======== RECORDS FOR THE EXERCISE

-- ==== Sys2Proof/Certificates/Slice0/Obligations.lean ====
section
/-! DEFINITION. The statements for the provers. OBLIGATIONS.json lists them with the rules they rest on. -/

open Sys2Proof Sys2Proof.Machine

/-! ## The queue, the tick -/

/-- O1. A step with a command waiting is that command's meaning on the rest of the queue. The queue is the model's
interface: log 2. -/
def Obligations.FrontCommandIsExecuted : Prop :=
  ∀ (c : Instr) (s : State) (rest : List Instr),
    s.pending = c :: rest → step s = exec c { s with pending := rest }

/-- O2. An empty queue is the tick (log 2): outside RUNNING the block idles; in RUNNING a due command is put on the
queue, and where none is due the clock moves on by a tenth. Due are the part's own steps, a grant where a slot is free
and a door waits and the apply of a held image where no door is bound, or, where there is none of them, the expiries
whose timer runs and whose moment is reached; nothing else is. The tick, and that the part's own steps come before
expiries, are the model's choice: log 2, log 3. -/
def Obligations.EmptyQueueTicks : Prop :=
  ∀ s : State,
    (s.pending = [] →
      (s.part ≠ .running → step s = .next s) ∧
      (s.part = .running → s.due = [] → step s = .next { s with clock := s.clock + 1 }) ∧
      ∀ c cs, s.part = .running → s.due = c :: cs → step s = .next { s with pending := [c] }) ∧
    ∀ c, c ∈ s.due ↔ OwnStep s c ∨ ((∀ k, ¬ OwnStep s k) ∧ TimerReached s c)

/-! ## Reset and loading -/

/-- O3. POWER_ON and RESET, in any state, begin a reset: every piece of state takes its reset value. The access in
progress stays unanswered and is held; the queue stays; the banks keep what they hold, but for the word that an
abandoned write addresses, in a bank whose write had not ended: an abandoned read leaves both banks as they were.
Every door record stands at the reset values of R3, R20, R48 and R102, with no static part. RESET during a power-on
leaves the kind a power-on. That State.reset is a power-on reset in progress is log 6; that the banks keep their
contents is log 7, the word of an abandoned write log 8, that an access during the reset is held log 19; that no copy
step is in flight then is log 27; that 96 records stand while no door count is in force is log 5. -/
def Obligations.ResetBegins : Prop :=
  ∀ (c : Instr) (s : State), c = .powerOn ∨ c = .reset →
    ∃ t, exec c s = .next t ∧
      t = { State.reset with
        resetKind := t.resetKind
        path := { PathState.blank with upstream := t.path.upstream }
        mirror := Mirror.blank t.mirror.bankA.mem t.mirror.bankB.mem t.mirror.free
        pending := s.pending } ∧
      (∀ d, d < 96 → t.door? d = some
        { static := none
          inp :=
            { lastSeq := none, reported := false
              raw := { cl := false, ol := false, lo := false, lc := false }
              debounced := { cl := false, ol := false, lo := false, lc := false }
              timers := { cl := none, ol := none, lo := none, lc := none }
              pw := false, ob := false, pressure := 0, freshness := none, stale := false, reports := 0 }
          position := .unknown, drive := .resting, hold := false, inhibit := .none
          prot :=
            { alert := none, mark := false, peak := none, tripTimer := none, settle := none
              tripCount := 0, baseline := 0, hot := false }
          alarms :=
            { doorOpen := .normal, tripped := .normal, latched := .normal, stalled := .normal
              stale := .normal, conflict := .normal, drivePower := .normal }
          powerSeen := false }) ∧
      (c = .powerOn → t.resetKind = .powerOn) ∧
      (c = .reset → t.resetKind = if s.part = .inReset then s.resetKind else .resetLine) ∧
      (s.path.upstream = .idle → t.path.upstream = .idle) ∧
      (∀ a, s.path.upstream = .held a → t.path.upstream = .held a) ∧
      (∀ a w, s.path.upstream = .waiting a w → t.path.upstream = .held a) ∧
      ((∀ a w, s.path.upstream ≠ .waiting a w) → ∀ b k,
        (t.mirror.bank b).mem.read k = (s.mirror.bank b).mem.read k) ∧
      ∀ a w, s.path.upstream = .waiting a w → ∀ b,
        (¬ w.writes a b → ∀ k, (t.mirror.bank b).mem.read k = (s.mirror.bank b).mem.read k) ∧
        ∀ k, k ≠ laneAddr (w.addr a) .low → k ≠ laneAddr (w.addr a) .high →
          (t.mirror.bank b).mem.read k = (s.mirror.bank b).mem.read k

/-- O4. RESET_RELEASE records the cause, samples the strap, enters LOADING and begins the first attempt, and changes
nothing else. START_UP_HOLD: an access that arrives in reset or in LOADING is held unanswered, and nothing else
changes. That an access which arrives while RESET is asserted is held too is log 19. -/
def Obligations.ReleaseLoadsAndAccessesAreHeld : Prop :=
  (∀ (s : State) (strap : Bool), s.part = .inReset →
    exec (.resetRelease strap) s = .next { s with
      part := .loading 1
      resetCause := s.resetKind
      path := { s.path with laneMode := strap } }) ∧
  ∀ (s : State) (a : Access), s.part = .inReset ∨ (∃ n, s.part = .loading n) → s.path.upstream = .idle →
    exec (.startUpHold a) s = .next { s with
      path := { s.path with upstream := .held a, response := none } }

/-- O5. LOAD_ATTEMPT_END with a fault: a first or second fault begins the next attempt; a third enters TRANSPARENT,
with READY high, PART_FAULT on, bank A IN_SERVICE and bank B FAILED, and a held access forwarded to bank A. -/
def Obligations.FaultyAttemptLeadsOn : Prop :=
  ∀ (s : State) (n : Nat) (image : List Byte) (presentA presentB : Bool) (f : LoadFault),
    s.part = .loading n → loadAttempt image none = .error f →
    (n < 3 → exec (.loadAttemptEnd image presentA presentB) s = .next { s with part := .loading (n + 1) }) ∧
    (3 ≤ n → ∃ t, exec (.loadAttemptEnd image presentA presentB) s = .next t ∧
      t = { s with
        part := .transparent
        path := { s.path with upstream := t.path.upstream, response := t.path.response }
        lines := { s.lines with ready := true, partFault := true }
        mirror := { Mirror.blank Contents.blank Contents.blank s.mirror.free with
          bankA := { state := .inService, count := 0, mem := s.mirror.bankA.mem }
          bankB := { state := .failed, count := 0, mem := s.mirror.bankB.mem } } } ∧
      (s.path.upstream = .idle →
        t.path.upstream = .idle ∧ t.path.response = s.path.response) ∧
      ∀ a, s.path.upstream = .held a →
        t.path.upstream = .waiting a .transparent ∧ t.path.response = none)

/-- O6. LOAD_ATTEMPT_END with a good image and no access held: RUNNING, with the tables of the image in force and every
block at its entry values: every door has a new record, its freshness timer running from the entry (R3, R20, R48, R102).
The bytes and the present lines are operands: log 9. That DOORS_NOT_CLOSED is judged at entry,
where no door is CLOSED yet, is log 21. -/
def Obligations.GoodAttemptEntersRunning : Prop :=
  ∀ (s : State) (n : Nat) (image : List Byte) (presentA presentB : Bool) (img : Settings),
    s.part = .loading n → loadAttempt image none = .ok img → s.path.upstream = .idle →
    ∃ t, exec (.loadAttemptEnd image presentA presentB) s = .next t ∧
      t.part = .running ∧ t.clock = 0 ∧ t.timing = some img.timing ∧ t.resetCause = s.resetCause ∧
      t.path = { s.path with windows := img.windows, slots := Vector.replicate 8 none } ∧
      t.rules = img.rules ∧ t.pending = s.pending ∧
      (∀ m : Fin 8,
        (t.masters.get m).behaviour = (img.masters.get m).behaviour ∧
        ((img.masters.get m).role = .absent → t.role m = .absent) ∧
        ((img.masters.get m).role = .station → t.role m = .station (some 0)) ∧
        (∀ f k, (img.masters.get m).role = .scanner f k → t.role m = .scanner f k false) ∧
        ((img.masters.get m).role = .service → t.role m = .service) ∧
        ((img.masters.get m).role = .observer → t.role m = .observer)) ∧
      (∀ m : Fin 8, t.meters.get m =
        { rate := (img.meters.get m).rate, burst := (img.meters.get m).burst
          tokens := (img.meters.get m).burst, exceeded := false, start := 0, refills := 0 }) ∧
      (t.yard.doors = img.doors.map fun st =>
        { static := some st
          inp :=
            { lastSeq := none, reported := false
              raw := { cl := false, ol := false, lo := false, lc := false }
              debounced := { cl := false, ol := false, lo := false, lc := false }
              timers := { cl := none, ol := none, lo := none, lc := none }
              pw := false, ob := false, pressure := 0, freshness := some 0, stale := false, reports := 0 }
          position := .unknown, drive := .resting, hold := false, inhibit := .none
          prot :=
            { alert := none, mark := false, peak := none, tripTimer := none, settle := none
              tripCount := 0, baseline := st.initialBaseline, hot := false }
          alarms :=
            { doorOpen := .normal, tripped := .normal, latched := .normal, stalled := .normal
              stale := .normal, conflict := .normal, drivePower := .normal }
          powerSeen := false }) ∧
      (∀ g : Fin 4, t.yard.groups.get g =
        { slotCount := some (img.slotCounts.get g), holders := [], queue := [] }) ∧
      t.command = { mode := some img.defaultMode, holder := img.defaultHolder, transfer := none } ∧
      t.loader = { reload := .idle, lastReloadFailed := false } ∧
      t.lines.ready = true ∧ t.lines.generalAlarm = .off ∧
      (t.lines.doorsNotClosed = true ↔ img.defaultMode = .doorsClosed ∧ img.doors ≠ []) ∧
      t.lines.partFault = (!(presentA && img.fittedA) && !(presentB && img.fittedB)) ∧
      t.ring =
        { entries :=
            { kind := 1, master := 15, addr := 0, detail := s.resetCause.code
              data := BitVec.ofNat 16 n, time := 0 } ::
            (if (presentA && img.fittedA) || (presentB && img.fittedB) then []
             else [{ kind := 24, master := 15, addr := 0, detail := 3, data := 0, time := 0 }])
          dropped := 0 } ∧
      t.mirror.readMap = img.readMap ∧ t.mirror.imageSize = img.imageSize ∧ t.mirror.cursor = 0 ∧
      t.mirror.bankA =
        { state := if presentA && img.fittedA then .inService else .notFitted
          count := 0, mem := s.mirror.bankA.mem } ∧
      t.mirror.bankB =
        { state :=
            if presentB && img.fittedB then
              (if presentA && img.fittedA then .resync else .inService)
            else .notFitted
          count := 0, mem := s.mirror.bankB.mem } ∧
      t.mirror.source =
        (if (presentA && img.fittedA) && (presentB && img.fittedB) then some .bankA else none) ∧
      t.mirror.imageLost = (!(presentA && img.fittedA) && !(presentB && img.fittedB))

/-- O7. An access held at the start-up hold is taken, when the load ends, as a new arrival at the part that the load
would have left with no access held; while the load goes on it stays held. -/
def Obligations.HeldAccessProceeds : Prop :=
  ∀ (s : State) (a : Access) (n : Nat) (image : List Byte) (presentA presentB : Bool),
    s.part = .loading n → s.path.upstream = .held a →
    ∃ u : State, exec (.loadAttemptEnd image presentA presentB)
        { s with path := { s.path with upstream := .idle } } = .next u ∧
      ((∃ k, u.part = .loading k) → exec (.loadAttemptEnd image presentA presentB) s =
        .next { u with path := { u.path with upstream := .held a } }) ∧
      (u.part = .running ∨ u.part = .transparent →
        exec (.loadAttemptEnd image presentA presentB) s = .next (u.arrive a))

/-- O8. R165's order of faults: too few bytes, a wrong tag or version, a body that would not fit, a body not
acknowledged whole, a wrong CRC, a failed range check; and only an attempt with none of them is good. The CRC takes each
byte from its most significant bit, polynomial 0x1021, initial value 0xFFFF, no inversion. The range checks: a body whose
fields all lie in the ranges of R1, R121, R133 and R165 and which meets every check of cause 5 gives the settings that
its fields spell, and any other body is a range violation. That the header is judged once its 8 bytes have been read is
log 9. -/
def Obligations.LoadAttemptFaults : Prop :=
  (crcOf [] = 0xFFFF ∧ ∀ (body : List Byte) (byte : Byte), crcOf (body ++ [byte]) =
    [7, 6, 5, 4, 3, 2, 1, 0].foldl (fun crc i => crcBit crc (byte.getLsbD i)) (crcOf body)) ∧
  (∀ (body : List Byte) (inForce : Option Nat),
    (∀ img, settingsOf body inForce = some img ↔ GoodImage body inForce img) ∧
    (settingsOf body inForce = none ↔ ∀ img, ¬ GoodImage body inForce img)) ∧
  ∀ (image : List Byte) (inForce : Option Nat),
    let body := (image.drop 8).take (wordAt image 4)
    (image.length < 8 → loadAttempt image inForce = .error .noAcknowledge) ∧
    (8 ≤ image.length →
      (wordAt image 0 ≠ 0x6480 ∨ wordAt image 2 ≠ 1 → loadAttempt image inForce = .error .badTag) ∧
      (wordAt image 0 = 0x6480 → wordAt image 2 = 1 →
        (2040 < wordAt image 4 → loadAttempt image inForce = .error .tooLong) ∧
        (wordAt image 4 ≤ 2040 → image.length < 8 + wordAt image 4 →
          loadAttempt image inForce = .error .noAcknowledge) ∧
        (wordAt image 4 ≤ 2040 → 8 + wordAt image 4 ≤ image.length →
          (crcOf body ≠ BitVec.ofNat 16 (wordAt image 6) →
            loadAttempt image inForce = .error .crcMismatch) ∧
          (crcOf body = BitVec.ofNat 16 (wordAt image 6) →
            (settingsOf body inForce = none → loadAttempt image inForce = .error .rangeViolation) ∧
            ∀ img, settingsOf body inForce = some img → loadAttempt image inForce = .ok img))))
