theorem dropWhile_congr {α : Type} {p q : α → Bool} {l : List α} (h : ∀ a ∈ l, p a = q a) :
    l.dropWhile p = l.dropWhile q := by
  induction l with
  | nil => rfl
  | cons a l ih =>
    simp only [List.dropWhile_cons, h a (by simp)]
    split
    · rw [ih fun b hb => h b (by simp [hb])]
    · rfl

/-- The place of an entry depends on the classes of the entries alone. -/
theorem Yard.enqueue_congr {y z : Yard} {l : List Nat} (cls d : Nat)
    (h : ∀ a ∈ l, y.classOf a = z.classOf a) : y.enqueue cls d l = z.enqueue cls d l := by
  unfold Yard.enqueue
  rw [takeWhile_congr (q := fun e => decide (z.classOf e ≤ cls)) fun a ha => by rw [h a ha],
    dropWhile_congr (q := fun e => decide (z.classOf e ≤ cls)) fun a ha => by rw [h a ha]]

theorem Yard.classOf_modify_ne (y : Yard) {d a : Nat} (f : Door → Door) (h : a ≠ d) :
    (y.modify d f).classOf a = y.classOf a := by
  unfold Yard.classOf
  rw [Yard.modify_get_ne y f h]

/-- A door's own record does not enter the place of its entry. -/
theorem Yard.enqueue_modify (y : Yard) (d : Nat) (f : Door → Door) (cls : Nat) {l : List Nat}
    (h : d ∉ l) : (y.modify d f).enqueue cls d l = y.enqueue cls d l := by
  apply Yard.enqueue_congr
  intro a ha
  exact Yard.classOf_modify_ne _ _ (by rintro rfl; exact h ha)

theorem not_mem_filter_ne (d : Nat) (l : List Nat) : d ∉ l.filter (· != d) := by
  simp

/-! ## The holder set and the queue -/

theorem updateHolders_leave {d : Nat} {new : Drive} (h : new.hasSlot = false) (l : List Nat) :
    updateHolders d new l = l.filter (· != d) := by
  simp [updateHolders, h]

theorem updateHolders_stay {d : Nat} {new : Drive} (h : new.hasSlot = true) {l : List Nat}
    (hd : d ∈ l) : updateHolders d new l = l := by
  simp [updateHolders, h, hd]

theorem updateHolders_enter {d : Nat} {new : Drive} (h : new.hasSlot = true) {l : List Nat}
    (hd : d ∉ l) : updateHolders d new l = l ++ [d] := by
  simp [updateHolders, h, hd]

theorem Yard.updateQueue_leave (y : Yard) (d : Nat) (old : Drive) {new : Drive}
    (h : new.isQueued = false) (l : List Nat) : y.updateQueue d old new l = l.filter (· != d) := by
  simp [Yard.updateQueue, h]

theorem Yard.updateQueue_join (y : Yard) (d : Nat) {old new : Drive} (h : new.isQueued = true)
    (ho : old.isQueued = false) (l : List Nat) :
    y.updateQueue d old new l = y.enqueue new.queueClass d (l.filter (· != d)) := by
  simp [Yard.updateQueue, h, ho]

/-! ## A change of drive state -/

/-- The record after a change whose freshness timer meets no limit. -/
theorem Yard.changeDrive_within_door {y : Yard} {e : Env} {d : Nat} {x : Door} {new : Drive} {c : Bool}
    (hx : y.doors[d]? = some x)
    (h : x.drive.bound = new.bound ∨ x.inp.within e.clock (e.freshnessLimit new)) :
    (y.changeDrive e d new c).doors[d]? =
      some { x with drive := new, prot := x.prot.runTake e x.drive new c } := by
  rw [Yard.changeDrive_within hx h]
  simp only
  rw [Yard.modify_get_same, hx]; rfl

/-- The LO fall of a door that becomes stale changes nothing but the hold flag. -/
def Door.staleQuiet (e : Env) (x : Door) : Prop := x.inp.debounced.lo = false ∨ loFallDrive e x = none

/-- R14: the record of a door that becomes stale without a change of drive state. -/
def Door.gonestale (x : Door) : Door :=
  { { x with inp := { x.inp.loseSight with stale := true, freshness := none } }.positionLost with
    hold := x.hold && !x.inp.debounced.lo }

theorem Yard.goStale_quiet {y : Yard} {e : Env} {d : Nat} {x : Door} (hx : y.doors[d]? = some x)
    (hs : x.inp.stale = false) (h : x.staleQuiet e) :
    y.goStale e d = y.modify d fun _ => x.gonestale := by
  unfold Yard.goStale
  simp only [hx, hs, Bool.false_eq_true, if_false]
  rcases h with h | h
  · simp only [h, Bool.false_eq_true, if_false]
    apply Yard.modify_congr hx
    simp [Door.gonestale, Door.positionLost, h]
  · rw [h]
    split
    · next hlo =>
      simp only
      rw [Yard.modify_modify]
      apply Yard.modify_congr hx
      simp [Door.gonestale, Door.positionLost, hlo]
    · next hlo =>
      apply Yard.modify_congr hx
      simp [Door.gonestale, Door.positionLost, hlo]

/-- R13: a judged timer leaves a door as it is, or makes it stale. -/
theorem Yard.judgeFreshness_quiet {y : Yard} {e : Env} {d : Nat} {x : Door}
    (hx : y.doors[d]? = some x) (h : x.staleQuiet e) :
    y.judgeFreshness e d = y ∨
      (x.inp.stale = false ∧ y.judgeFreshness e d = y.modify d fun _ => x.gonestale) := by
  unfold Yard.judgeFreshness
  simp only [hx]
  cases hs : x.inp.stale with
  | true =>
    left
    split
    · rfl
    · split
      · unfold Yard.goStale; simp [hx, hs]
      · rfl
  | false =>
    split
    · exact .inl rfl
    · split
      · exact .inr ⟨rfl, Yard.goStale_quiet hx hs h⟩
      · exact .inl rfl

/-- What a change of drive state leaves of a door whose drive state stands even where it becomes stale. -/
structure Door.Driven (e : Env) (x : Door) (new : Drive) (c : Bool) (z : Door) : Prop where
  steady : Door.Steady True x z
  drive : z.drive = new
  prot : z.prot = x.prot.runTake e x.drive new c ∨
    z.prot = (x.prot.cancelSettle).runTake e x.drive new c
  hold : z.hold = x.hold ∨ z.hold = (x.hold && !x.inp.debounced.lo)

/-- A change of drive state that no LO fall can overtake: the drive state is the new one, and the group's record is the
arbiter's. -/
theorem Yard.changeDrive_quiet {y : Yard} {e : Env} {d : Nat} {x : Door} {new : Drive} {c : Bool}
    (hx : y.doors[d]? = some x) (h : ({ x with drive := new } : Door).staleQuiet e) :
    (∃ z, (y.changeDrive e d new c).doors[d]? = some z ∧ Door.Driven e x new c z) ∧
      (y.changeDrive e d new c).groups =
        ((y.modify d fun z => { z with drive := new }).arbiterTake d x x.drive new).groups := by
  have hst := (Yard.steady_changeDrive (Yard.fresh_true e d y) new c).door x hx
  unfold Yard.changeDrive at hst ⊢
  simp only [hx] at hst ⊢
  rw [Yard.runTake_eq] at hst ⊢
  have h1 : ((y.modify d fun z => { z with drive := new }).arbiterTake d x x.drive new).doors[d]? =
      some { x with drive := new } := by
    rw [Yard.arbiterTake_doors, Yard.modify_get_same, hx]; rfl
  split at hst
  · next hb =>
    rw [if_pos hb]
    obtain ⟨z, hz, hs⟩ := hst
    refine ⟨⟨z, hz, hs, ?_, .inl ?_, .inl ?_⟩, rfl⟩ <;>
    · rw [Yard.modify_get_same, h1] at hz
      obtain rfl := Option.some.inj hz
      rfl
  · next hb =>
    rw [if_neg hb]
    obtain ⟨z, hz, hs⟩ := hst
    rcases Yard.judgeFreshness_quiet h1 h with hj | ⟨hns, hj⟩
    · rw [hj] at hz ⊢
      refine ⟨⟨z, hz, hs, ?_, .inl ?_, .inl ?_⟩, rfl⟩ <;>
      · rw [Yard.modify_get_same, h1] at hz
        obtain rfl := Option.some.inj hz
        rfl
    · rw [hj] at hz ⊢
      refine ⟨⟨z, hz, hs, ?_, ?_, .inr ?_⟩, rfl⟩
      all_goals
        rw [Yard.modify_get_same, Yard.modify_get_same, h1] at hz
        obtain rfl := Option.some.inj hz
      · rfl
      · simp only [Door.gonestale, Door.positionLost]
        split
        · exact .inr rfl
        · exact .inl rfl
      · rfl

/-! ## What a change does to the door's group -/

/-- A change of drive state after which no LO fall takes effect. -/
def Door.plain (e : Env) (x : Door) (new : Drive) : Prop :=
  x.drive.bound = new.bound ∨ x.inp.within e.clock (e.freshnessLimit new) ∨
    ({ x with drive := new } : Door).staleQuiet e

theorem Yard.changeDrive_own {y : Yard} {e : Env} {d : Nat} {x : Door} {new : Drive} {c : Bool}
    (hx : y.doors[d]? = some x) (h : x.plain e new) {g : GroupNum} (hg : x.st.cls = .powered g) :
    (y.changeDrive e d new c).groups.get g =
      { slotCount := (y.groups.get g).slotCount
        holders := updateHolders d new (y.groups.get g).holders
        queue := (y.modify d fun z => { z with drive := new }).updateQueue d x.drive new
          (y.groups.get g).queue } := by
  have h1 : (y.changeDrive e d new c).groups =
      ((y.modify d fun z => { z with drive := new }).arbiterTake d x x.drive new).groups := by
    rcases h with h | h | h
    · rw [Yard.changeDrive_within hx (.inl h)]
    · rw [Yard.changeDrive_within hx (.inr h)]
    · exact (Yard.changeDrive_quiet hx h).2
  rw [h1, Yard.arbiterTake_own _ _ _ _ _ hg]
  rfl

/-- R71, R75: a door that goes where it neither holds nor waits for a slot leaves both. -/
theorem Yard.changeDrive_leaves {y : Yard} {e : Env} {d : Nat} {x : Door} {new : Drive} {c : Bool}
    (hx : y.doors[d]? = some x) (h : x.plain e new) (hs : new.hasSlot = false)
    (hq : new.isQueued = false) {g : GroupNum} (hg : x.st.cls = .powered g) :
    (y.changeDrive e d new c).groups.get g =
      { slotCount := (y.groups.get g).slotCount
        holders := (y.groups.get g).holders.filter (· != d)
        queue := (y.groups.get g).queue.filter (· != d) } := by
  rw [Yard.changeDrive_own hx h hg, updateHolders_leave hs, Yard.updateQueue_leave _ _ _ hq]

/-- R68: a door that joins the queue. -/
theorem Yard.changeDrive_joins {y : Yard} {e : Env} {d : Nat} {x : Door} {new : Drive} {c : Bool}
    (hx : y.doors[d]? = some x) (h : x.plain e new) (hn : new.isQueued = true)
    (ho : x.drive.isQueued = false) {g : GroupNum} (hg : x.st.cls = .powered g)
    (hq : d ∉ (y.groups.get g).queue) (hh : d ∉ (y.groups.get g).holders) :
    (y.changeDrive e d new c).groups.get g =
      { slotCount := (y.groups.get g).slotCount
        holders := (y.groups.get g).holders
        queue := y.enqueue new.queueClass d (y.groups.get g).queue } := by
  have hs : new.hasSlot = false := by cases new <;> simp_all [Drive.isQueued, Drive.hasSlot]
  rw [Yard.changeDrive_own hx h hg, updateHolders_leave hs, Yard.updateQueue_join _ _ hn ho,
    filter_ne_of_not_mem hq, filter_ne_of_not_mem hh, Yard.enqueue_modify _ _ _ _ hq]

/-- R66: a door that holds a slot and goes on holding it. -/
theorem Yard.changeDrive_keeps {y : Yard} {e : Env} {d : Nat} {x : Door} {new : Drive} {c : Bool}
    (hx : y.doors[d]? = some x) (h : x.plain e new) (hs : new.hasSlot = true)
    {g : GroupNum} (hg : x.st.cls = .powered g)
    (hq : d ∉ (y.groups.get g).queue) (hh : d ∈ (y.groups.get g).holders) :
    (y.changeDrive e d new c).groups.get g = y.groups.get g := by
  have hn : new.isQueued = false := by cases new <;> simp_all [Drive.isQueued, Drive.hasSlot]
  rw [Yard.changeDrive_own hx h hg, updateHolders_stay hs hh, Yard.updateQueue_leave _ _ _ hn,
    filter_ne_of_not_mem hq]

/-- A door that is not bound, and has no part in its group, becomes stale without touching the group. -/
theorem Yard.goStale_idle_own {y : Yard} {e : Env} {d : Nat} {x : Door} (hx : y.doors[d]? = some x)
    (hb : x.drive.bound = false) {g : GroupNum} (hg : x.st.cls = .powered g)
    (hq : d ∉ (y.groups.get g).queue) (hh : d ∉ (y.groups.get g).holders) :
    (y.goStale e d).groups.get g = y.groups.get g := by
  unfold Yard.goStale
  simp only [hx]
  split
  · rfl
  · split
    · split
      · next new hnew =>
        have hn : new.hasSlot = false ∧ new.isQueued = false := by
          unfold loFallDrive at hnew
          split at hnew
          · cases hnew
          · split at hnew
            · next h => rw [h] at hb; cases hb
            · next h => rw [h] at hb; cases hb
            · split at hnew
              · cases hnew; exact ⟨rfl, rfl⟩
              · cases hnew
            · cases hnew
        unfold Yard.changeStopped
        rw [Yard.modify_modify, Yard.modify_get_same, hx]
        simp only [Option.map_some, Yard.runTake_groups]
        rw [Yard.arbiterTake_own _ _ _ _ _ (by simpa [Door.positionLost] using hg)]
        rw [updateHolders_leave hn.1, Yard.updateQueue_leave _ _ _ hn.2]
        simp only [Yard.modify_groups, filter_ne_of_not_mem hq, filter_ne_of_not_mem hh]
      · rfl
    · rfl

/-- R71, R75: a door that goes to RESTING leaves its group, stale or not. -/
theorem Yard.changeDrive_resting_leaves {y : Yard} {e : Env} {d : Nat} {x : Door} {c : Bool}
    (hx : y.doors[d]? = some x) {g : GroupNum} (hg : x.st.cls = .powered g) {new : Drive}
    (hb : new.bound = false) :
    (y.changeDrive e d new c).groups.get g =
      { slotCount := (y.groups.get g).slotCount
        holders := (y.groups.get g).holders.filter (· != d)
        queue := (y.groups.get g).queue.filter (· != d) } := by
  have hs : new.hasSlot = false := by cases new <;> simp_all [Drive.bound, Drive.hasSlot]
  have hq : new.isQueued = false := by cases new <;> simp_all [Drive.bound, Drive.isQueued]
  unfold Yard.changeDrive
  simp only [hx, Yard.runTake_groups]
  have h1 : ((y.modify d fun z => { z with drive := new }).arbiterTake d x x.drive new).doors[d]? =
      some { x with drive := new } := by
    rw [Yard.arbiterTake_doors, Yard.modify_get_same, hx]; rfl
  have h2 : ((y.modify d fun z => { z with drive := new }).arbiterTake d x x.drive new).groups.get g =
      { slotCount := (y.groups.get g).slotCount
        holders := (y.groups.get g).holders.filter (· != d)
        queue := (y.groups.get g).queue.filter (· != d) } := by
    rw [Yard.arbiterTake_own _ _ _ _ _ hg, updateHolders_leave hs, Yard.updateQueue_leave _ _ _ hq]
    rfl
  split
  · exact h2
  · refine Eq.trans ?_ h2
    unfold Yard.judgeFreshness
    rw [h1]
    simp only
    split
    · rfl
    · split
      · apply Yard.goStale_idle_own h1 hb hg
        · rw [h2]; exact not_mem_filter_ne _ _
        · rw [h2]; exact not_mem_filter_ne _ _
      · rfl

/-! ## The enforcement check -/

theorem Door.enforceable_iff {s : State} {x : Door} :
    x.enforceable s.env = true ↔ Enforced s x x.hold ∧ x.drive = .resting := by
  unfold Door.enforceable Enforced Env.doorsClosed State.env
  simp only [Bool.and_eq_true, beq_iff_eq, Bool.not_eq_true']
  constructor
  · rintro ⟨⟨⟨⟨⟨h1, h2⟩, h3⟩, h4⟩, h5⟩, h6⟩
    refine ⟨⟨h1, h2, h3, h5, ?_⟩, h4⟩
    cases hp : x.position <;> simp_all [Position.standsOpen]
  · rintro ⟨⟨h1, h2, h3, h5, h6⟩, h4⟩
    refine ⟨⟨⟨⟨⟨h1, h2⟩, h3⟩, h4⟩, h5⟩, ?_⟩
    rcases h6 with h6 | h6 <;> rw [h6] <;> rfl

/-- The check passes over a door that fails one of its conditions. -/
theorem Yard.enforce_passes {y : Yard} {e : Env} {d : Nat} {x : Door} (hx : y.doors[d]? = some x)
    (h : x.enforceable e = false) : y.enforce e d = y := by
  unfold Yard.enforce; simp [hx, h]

================

ACTIVITY: Check each line above for the string "refine" and copy those that have it.

OUTPUT:
    refine ⟨⟨z, hz, hs, ?_, .inl ?_, .inl ?_⟩, rfl⟩ <;>
      refine ⟨⟨z, hz, hs, ?_, .inl ?_, .inl ?_⟩, rfl⟩ <;>
      refine ⟨⟨z, hz, hs, ?_, ?_, .inr ?_⟩, rfl⟩
  · refine Eq.trans ?_ h2
    refine ⟨⟨h1, h2, h3, h5, ?_⟩, h4⟩
    refine ⟨⟨⟨⟨⟨h1, h2⟩, h3⟩, h4⟩, h5⟩, ?_⟩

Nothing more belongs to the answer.